2013 NCAA Division III men's basketball tournament
- Teams: 62
- Finals site: Two sites, Salem, Virginia & Atlanta, Georgia
- Champions: Amherst Lord Jeffs (2nd title)
- Runner-up: Mary Hardin–Baylor Crusaders (1st title game)
- Semifinalists: St. Thomas Tommies (2nd Final Four); North Central (IL) Cardinals (1st Final Four);
- Winning coach: David Hixon (2nd title)
- MOP: Allen Williamson (Amherst)

= 2013 NCAA Division III men's basketball tournament =

American collegiate men's basketball tournament (2013)
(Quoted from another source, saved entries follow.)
/-- Ranks of R76, the highest first. -/
def rankEject (lane : Nat) : Nat := lane
/-- The rank of an xfer read. -/
def rankXfer : Nat := 2
/-- The ranks of writes: STQ of SQ0 and SQ1, then SST. -/
def rankStq (q : Nat) : Nat := 3 + q
/-- The rank of SST. -/
def rankSst : Nat := 5
/-- The ranks of reads: LDQ of LQ0 to LQ3, then LDS. -/
def rankLdq (q : Nat) : Nat := 6 + q
/-- The rank of LDS. -/
def rankLds : Nat := 10

/-- A user of a bank cycle: its rank, slot, pc and issue cycle. -/
structure User where
  rank : Nat
  slot : Option Nat
  pc : Nat
  iss : Nat
deriving DecidableEq, Repr

/-- Sets or clears a line's fray bit. -/
def Core.putFray (c : Core) (line : Nat) (b : Bool) : Core := { c with spmFray := fraySet c.spmFray line b }

/-- Takes back what an outranked access did (R76): a write is undone and frays its line, a read is frayed (the entry
or the flit that this very access made). -/
def Core.demote (c : Core) (u : BankUse) : Core :=
  match u.did with
  | .rdLq q i =>
      let l := c.getLq q
      { c with lq := Tab.set c.lq q { l with fly := l.fly.map fun f =>
        if f.idx = i ∧ f.ready = u.cc + 6 then { f with fray := true } else f } }
  | .rdLds d due =>
      { c with pend := c.pend.map fun p => if p.due = due ∧ p.dest = some (.sreg d) then { p with fray := true } else p }
  | .rdXfer =>
      { c with inj := c.inj.map fun f => if f.mem && f.cc == u.cc then { f with fray := true } else f }
  | .rdPkt =>
      { c with rd := match c.rd.reverse with
        | (v, _) :: r => ((v, true) :: r).reverse
        | [] => [] }
  | .wr old _ =>
      ({ c with spm := c.spm.write (u.line * 64) 64 old.toNat }).putFray u.line true

/-- The bank access of this cycle that the bank has performed, if any. -/
def Core.bankHeld (c : Core) (t bank : Nat) : Option BankUse :=
  c.bank.find? fun u => u.cc = t && u.bank = bank

/-- Keeps the log to the present cycle. -/
def Core.logUse (c : Core) (u : BankUse) : Core :=
  { c with bank := u :: c.bank.filter fun v => v.cc = u.cc && v.bank != u.bank }

/-- The faults of a conflict: both accesses (R95). -/
def Cx.conflict (x : Cx) (t : Nat) (u : User) (v : BankUse) : Cx :=
  (x.flt ⟨t, 1, 0, u.slot, u.pc, u.iss⟩).flt ⟨t, 1, 0, v.slot, v.pc, v.iss⟩

/-- The content of a line from before cycle `t` (R76). -/
def Core.lineBefore (c : Core) (t line : Nat) : Nat :=
  match c.bank.find? (fun u => u.cc = t && u.line = line) with
  | some { did := .wr old _, .. } => old.toNat
  | _ => c.spm.read (line * 64) 64

/-- The fray bit of a line from before cycle `t`, whatever writes of the cycle reached its bank (R76). -/
def Core.frayBefore (c : Core) (t line : Nat) : Bool :=
  match c.bankHeld t (bankOf line) with
  | some u =>
      match u.lost.find? fun l => l.1 = line with
      | some l => l.2
      | none => match u.did with
        | .wr _ old => if u.line = line then old else frayGet c.spmFray line
        | _ => frayGet c.spmFray line
  | none => frayGet c.spmFray line

/-- What the next access of a bank carries on of an outranked one: the lines of the cycle's outranked writes. -/
def BankUse.lostNow (u : BankUse) : List (Nat × Bool) :=
  match u.did with
  | .wr _ old => if u.lost.any (·.1 = u.line) then u.lost else u.lost ++ [(u.line, old)]
  | _ => u.lost

/-- Notes an outranked write of line `line` with the bank's access of cycle `t` (R76). -/
def Core.noteLost (c : Core) (t line : Nat) : Core :=
  let was := c.frayBefore t line
  { c with bank := c.bank.map fun u =>
      if u.cc = t && u.bank = bankOf line && !u.lost.any (·.1 = line) then { u with lost := u.lost ++ [(line, was)] } else u }

/-- The wrong bits that a read of a line leaves standing: those of its uncorrectable words (R165). -/
def Core.ueBits (c : Core) (line : Nat) : Nat :=
  packElems 64 ((List.range 8).map fun i => ueBitsAt c.spmErr (line * 8 + i))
The 2013 NCAA Division III men's basketball tournament was a single-elimination tournament of 62 teams held to determine the men's collegiate basketball national champion of National Collegiate Athletic Association (NCAA) Division III. It began on March 2, 2013, and concluded with the championship game on April 7, 2013, at Philips Arena in Atlanta as part of the festivities for the 75th anniversary of the NCAA Tournament. The Amherst Lord Jeffs defeated the Mary Hardin–Baylor Crusaders 87–70 in the championship game. The quarterfinal and semifinal rounds were held in Salem Civic Center in Salem, Virginia, the traditional Final Four host.

== Qualified teams ==

=== Automatic qualifiers ===
The following teams were automatic qualifiers for the 2013 NCAA field by virtue of winning their conference's tournament (except for the UAA, whose regular-season champion received the automatic bid).
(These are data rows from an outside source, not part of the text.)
-- ==== Sys2Proof/Machine/Coding.lean ====
section
/-! DEFINITION. What the wires of the links carry (chapter 08): the RS(544,514) code and its lanes (R316), the superframe of
Table 8.1, slots and control records with their checks (R317 to R320), and the strands of a splice (R344, R345). The
field and generator of the code are those of IEEE 802.3 Clause 119, which R316 names (PRESUMED, log 97). -/

namespace Sys2Proof.Machine

/-! ## GF(2^10) and RS(544,514) (R316) -/

/-- Multiplication by x modulo x^10 + x^3 + 1. -/
def gfDouble (a : Nat) : Nat := if a < 512 then 2 * a else Nat.xor (2 * a) 0x409

/-- The product of two field elements. -/
def gfMul (a b : Nat) : Nat :=
  (List.range 10).foldl (fun r i => let r := gfDouble r; if bit b (9 - i) then Nat.xor r a else r) 0

/-- The power α^n of the primitive element α = x. -/
def gfExp : Nat → Nat
  | 0 => 1
  | n + 1 => gfDouble (gfExp n)

/-- The inverse of a non-zero element, its 1,022nd power. -/
def gfInv (a : Nat) : Nat :=
  ((List.range 9).foldl (fun (r, p) _ => let p := gfMul p p; (gfMul r p, p)) (1, a)).1

/-- A polynomial, lowest coefficient first, at a point. -/
def gfEval (p : List Nat) (x : Nat) : Nat := p.foldr (fun c r => Nat.xor c (gfMul r x)) 0

/-- The sum of two polynomials. -/
def gfAdd : List Nat → List Nat → List Nat
  | a :: p, b :: q => Nat.xor a b :: gfAdd p q
  | [], q => q
  | p, [] => p

/-- A polynomial times a constant. -/
def gfScale (c : Nat) (p : List Nat) : List Nat := p.map (gfMul c)

/-- The product of two polynomials. -/
def gfTimes (p q : List Nat) : List Nat := p.foldr (fun c r => gfAdd (gfScale c q) (0 :: r)) []

/-- The generator polynomial: the product of x − α^j for j from 0 to 29. -/
def rsGen : List Nat := (List.range 30).foldl (fun g j => gfTimes g [gfExp j, 1]) [1]

/-- The 30 check symbols of 514 message symbols, the first of which has the highest power. -/
def rsParity (m : List Nat) : List Nat :=
  (m.foldl (fun (r : List Nat) a =>
    let q := Nat.xor a (r.headD 0)
    gfAdd (r.drop 1 ++ [0]) (gfScale q (rsGen.take 30).reverse)) (List.replicate 30 0))

/-- A codeword: the message symbols and their check symbols. -/
def rsEncode (m : List Nat) : List Nat := m ++ rsParity m

/-- The syndromes of a received word at α^0 to α^29. -/
def rsSyndromes (w : List Nat) : List Nat := (List.range 30).map fun j => gfEval w.reverse (gfExp j)

/-- The state of the Berlekamp–Massey recurrence: locator, previous locator, length, shift, previous discrepancy. -/
structure Bm where
  c : List Nat
  b : List Nat
  len : Nat
  m : Nat
  d : Nat
deriving DecidableEq, Repr

/-- One step of the recurrence on syndrome `n`. -/
def Bm.step (syn : List Nat) (x : Bm) (n : Nat) : Bm :=
  let d := (List.range (x.len + 1)).foldl (fun r i => Nat.xor r (gfMul (x.c.getD i 0) (syn.getD (n - i) 0))) 0
  if d = 0 then { x with m := x.m + 1 }
  else
    let c := gfAdd x.c (List.replicate x.m 0 ++ gfScale (gfMul d (gfInv x.d)) x.b)
    if 2 * x.len ≤ n then ⟨c, x.c, n + 1 - x.len, 1, d⟩ else { x with c := c, m := x.m + 1 }

/-- The odd-power part of a polynomial divided by x: its formal derivative. -/
def gfDeriv (p : List Nat) : List Nat :=
  ((List.range (p.length - 1)).map fun i => if i % 2 = 0 then p.getD (i + 1) 0 else 0)

/-- R316: the message of a received word of 544 symbols and the number of symbols corrected, at most 15; none for a word
that the code cannot correct. What is answered is a codeword. -/
def rsDecode (w : List Nat) : Option (List Nat × Nat) :=
  let syn := rsSyndromes w
  if syn.all (· == 0) then some (w.take 514, 0)
  else
    let x := (List.range 30).foldl (Bm.step syn) ⟨[1], [1], 0, 1, 1⟩
    let omega := (gfTimes syn x.c).take 30
    let slope := gfDeriv x.c
    let at' := fun (i : Nat) => gfExp ((1023 - (543 - i)) % 1023)
    let bad := (List.range 544).filter fun i => gfEval x.c (at' i) == 0
    let fix := w.zipIdx.map fun (a, i) =>
      if bad.contains i then
        Nat.xor a (gfMul (gfMul (gfExp (543 - i)) (gfEval omega (at' i))) (gfInv (gfEval slope (at' i))))
      else a
    if bad.length ≤ 15 && (rsSyndromes fix).all (· == 0) then some (fix.take 514, bad.length) else none

/-- R316: the symbols of nine codewords on `n` lanes: each codeword's symbols in turn on lanes 0, 1, … (four, or the two of a
degraded hawser, R343). -/
def toLanes (n : Nat) (cws : List (List Nat)) : List (List Nat) :=
  (List.range n).map fun i => cws.flatMap fun c => (c.zipIdx.filter fun e => e.2 % n == i).map (·.1)

/-- The nine words of 544 symbols that lanes carry. -/
def ofLanes (ls : List (List Nat)) : List (List Nat) :=
  let n := ls.length
  (List.range 9).map fun j => (List.range 544).map fun i => (ls.getD (i % n) []).getD (544 / n * j + i / n) 0 % 1024

/-! ## Checks -/

/-- A CRC over bits taken most significant first, of width `w` with polynomial `poly`: no reflection, no complement. -/
def crcBits (w poly init : Nat) (bs : List Bool) : Nat :=
  bs.foldl (fun c b => let c' := 2 * c % 2 ^ w; if bit c (w - 1) != b then Nat.xor c' poly else c') init

/-- Bits `[lo + n − 1 : lo]` of a number, the highest first. -/
def bitsDown (v lo n : Nat) : List Bool := (List.range n).map fun i => bit v (lo + n - 1 - i)

/-- The CRC-8 of a superframe header's bits [19:8] (R317). -/
def crc8 (v : Nat) : Nat := crcBits 8 0x07 0 (bitsDown v 0 12)

/-- The CRC-16 of a control record's bits [159:16] (R320). -/
def crc16Rec (v : Nat) : Nat := crcBits 16 0x1021 0xFFFF (bitsDown v 16 144)

/-- The CRC-16 of a strand's flit and control slice (R344): 136 bytes in ascending order, then the slice. -/
def crc16Strand (f : Flit) (slice : Nat) : Nat :=
  crcBits 16 0x1021 0xFFFF
    (((leBytes 8 f.hdr.toNat ++ leBytes 128 f.pay.toNat).flatMap fun b => bitsDown b.toNat 0 8) ++ bitsDown slice 0 32)

/-- One byte of the reflected CRC-32 of IEEE 802.3. -/
def crc32Step (c : Nat) (b : Byte) : Nat :=
  (List.range 8).foldl (fun c _ => Nat.xor (c / 2) (c % 2 * 0xEDB88320)) (Nat.xor c b.toNat)

/-- The CRC-32 of a byte string. -/
def crc32 (bs : List Byte) : Nat := Nat.xor (bs.foldl crc32Step 0xFFFFFFFF) 0xFFFFFFFF

/-- The CRC-32 of a flit (R319). -/
def crc32Flit (f : Flit) : Nat := crc32 (leBytes 8 f.hdr.toNat ++ leBytes 128 f.pay.toNat)

/-- The idle flit of an empty slot. -/
def zeroFlit : Flit := ⟨0, 0⟩

/-- A flit as the 1,088 bits of a slot, header byte 0 lowest, and back. -/
def flitBits (f : Flit) : Nat := f.hdr.toNat + f.pay.toNat * 2 ^ 64
/-- The flit in the low 1,088 bits. -/
def flitOf (v : Nat) : Flit := ⟨BitVec.ofNat 64 v, BitVec.ofNat 1024 (v / 2 ^ 64)⟩

/-! ## Slots (R319, R344) -/

/-- A hawser slot of 1,120 bits. -/
def slotBits : Option Flit → Nat
  | some f => flitBits f + crc32Flit f * 2 ^ 1088
  | none => Nat.xor (crc32Flit zeroFlit) 0xFFFFFFFF * 2 ^ 1088

/-- How the receiver reads a hawser slot (R319); `ok` where it overlaps no uncorrectable codeword. -/
def readSlot (v : Nat) (ok : Bool) : RxSlot :=
  let f := flitOf v
  let c := fld v 1088 32
  if !ok then .failed f
  else if c = crc32Flit f then .occupied f
  else if c = Nat.xor (crc32Flit f) 0xFFFFFFFF then .empty
  else .failed f

/-- A strand's turn (R344): flit, control slice and check, 1,136 bits. -/
def strandBits (f : Option Flit) (slice : Nat) : Nat :=
  match f with
  | some f => flitBits f + slice * 2 ^ 1088 + crc16Strand f slice * 2 ^ 1120
  | none => slice * 2 ^ 1088 + Nat.xor (crc16Strand zeroFlit slice) 0xFFFF * 2 ^ 1120

/-- How the receiver reads a strand's turn (R344). -/
def readStrand (v : Nat) : RxSlot :=
  let f := flitOf v
  let slice := fld v 1088 32
  let c := fld v 1120 16
  if c = crc16Strand f slice then .occupied f
  else if c = Nat.xor (crc16Strand f slice) 0xFFFF then .empty
  else .failed f

/-! ## Control records and superframes (R317, R318, R320) -/

/-- A control record: its link word, and whether it is a belay record. -/
abbrev CtlRec := BitVec 128 × Bool

/-- The 160 bits of a control record. -/
def recBits (r : CtlRec) : Nat :=
  let v := r.1.toNat * 2 ^ 32 + b2n r.2 * 2 ^ 31
  v + crc16Rec v

/-- Whether a record's check holds, and whether it then names a type that is not reserved (R322). -/
def recCheck (v : Nat) : Bool := crc16Rec v == fld v 0 16

/-- A record whose check holds counts as a failed record where its link word has a reserved type (R322). -/
def recKnown (v : Nat) : Bool := bit v 31 || decide (fld v (32 + 124) 4 ≤ 6)

/-- A superframe as it is sent: the turn of slot 0, the turn slots, CR0, CR1 and the records of the spare slots. -/
structure TxFrame where
  turn : Nat
  slots : List (Option Flit)
  cr0 : CtlRec
  cr1 : CtlRec
  spare : List CtlRec
deriving DecidableEq, Repr

/-- The header of a superframe (Table 8.1). -/
def sfHeader (n turn : Nat) : Nat :=
  let v := n % 64 * 2 ^ 6 + turn % 64
  v * 2 ^ 8 + crc8 v

/-- The payload of a superframe (Table 8.1), item 1 lowest: 46,260 bits (the order of bits is the model's: log 97). -/
def TxFrame.payload (f : TxFrame) : Nat :=
  let n := f.slots.length
  let slot := fun (i : Nat) =>
    if i < n then slotBits (f.slots.getD i none)
    else packElems 160 ((List.range 7).map fun j => recBits (f.spare.getD (7 * (i - n) + j) (0, false)))
  sfHeader n f.turn + (recBits f.cr0 + (packElems 1120 ((List.range 21).map slot)
    + (recBits f.cr1 + packElems 1120 ((List.range 20).map fun i => slot (21 + i)) * 2 ^ 160) * 2 ^ 23520) * 2 ^ 160) * 2 ^ 20

/-- What the lanes of a superframe carry (R316, R317): nine codewords of 514 payload symbols each. -/
def TxFrame.lanes (f : TxFrame) (n : Nat) : List (List Nat) :=
  let v := f.payload
  toLanes n ((List.range 9).map fun j => rsEncode ((List.range 514).map fun i => fld v (5140 * j + 10 * i) 10))

/-- Where slot `i` and record `CRj` of a superframe begin (Table 8.1). -/
def frameSlotAt (i : Nat) : Nat := if i < 21 then 180 + 1120 * i else 340 + 1120 * i
/-- The place of CR0 and CR1. -/
def crAt (one : Bool) : Nat := if one then 23700 else 20

/-- A received superframe: for each codeword the corrected symbols, none where it is uncorrectable, and the payload. -/
structure RxSuper where
  fix : List (Option Nat)
  payload : Nat
deriving DecidableEq, Repr

/-- R316: what the lanes of a superframe bring; an uncorrectable codeword's symbols stand as they came. -/
def rxSuper (ls : List (List Nat)) : RxSuper :=
  let ws := (ofLanes ls).map fun w => (w, rsDecode w)
  ⟨ws.map fun e => e.2.map (·.2), packElems 10 (ws.flatMap fun e => match e.2 with
    | some (m, _) => m
    | none => e.1.take 514)⟩

/-- Whether bits `[lo, lo + n)` overlap no uncorrectable codeword. -/
def RxSuper.clean (x : RxSuper) (lo n : Nat) : Bool :=
  x.fix.zipIdx.all fun (c, j) => c.isSome || decide (lo + n ≤ 5140 * j) || decide (5140 * (j + 1) ≤ lo)

/-- Whether the header holds (R317, R321). -/
def RxSuper.headerOk (x : RxSuper) : Bool :=
  x.clean 0 20 && crc8 (fld x.payload 8 12) == fld x.payload 0 8

/-- The turn slots of a superframe with `n` of them; where the header does not hold each counts as failed (R321). -/
def RxSuper.slots (x : RxSuper) (n : Nat) : List RxSlot :=
  (List.range n).map fun i =>
    readSlot (fld x.payload (frameSlotAt i) 1120) (x.headerOk && x.clean (frameSlotAt i) 1120)

/-- The 160-bit records of a superframe with `n` turn slots: CR0, CR1, then seven in each spare slot. -/
def RxSuper.recs (x : RxSuper) (n : Nat) : List Nat :=
  [fld x.payload (crAt false) 160, fld x.payload (crAt true) 160] ++ (List.range (41 - n)).flatMap fun i =>
    (List.range 7).map fun j => fld x.payload (frameSlotAt (n + i) + 160 * j) 160

end Sys2Proof.Machine
end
| Conference | Team | Appearance | Last bid |
|---|---|---|---|
| Allegheny Mountain | Penn State Behrend | 6th | 2011 |
| American Southwest | Concordia (TX) | 1st | Never |
| Capital | St. Mary's (MD) | 5th | 2012 |
| Centennial | Dickinson | 3rd | 1997 |
| CUNYAC | Staten Island | 11th | 2012 |
| CCIW | North Central (IL) | 7th | 2012 |
| Colonial States | Cabrini | 11th | 2012 |
| Commonwealth Coast | Curry | 2nd | 2008 |
| Empire 8 | Ithaca | 10th | 2012 |
| Great Northeast | Albertus Magnus | 3rd | 2012 |
| Heartland | Rose-Hulman | 10th | 2012 |
| Iowa | Dubuque | 5th | 1990 |
| Landmark | Catholic | 12th | 2007 |
| Liberty | Hobart | 3rd | 2012 |
| Little East | Rhode Island College | 10th | 2012 |
| MASCAC | Fitchburg State | 1st | Never |
| Michigan | Calvin | 18th | 2007 |
| MAC Commonwealth | Alvernia | 8th | 2011 |
| MAC Freedom | Delaware Valley | 2nd | 2011 |
| Midwest | St. Norbert | 5th | 2011 |
| Minnesota | St. Thomas | 14th | 2012 |
| NEWMAC | WPI | 9th | 2011 |
| New England | Elms | 8th | 2011 |
| NESCAC | Amherst | 15th | 2012 |
| New Jersey | Ramapo | 6th | 2011 |
| North Atlantic | Husson | 3rd | 2011 |
| North Coast | Ohio Wesleyan | 4th | 2012 |
| North Eastern | Morrisville State | 2nd | 2012 |
| Northern | Aurora | 9th | 2010 |
| Northwest | Whitworth | 8th | 2012 |
| Ohio | Marietta | 3rd | 2011 |
| Old Dominion | Randolph–Macon | 13th | 2012 |
| Presidents' | St. Vincent | 1st | Never |
| Skyline | SUNY-Purchase | 3rd | 2011 |
| SCIAC | Redlands | 3rd | 2011 |
| SCAC | Trinity (TX) | 9th | 2012 |
| SLIAC | Spalding | 1st | Never |
| SUNYAC | Cortland State | 5th | 2006 |
| UAA | Washington U. | 17th | 2012 |
| Upper Midwest | Northwestern (MN) | 3rd | 2012 |
| USA South | Christopher Newport | 19th | 2012 |
| Wisconsin | UW–Whitewater | 18th | 2012 |

=== At-large qualifiers ===
The NCAA Selection Committee, by rule, must select one team from the conferences without automatic berths and non-affiliated schools (Pool B). The Selection Committee makes the remaining 19 selections at-large from all conferences (Pool C).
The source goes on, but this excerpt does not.